Distribuição geográfica de Aegla marginata e Aegla quilombola. Imagem original Google Maps; dados de Bond-Buckup G. 2003, e demais referências.

 

Aparência

 

Lembra bastante um caranguejo, com cefalotórax achatado, pernas dispostas lateralmente e primeiro par na forma de grandes garras (quelípodos). Entretanto, numa análise mais cuidadosa, destacam-se antenas finas e bastante longas, e abdômen relativamente desenvolvido, parecendo um lagostim com a cauda dobrada. O próprio cefalotórax é oval, novamente lembrando um lagostim achatado. Numa visão superior, só são visíveis três pares de pernas ambulatórias (ao invés dos quatro pares dos caranguejos), já que o último par é atrofiado, fica oculto sob o abdômen e não possui função locomotora. Coloração variada, geralmente de cor marrom-escura avermelhada, mas alguns animais possuindo tons azulados.
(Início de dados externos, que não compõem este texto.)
-- ==== Sys2Proof/Syntax.lean ====
section
/-!
DEFINITION. The instructions: one constructor per row of spec/opcode_table.json. Each carries the operand nibble of its
cell (spec/30_encoding.md R48); the rows that ignore the operand keep it, because it still lands in `ir` (R49).
-/

namespace Sys2Proof

/-- One constructor per row of the opcode table (R50, R51). The ten unassigned rows are the opcodes that the opcode map leaves
over, in rising order: under the default map, the numbers their docstrings give (notes/assumptions/20.md). -/
inductive Instr
  /-- NOP, no operation; the operand is ignored (R82). -/
  | nop (operand : Operand)
  /-- LDA n, load A from memory address n (R83). -/
  | lda (n : Operand)
  /-- ADD n, add the cell at address n into A (R84). -/
  | add (n : Operand)
  /-- Opcode 0x3, unassigned: runs as NOP (R88). -/
  | unassigned3 (operand : Operand)
  /-- Opcode 0x4, unassigned: runs as NOP (R88). -/
  | unassigned4 (operand : Operand)
  /-- Opcode 0x5, unassigned: runs as NOP (R88). -/
  | unassigned5 (operand : Operand)
  /-- JMP n, jump to address n (R85). -/
  | jmp (n : Operand)
  /-- Opcode 0x7, unassigned: runs as NOP (R88). -/
  | unassigned7 (operand : Operand)
  /-- Opcode 0x8, unassigned: runs as NOP (R88). -/
  | unassigned8 (operand : Operand)
  /-- Opcode 0x9, unassigned: runs as NOP (R88). -/
  | unassigned9 (operand : Operand)
  /-- Opcode 0xA, unassigned: runs as NOP (R88). -/
  | unassignedA (operand : Operand)
  /-- Opcode 0xB, unassigned: runs as NOP (R88). -/
  | unassignedB (operand : Operand)
  /-- Opcode 0xC, unassigned: runs as NOP (R88). -/
  | unassignedC (operand : Operand)
  /-- Opcode 0xD, unassigned: runs as NOP (R88). -/
  | unassignedD (operand : Operand)
  /-- OUT, copy A to the output latch; the operand is ignored (R86). -/
  | out (operand : Operand)
  /-- HALT, stop the machine; the operand is ignored (R87). -/
  | halt (operand : Operand)
deriving DecidableEq, Repr

end Sys2Proof
end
  • Rostro longo nos machos adultos, fortemente escavado em todo o seu comprimento
  • Espinho ântero-lateral da carapaça alcançando a base da córnea
  • Lobos protogástricos presentes, elevados. Lobos hepáticos bem marcados
  • Margem anterolateral da carapaça recurvada, especialmente na região anterior, daí seu nome
  • Ângulo látero-dorsal da segunda pleura inerme
  • Crista palmar ausente, mão suboval, com a palma muito inflada
  • Dedo móvel do quelípodo sem lobo
  • Dedos do quelípodo com dente lobular 
  • Margem interna da face ventral do ísquio possui apenas cinco a seis elevações encimadas por escamas



As populações de A. quilombola encontradas nas regiões geográficas de cavernas mostram uma variação no grau de pigmentação, na forma de um gradiente contínuo, de modo que quase não se viam indivíduos com características normais de pigmentação no interior afótico das cavernas. Porém, esta ausência de pigmentos não foi adequadamente investigada, ainda não se sabe se é decorrente de diferenças genéticas, alimentação ou alguma característica do pigmento que necessite de luz para sua síntese adequada. Além da pigmentação, estas populações não mostram outras alterações morfológicas adaptadas para estes ambientes sem luz.

 

 

Aegla marginata, fotografado na bacia do Rio Piraí, em Joinville, SC. Imagem gentilmente cedida por André Zimmermann Lisbôa.



Parâmetros de Água

 

Habitam ambientes bastante estáveis, são bem sensíveis a variações e condições inadequadas de água. Um aspecto bastante importante é sua sensibilidade a altas temperaturas, uma causa comum de insucesso na sua manutenção em cativeiro. Somente como exemplo, o Aegla laevis sobrevive por 30 minutos a 28º C, e por 20 minutos a 31º C.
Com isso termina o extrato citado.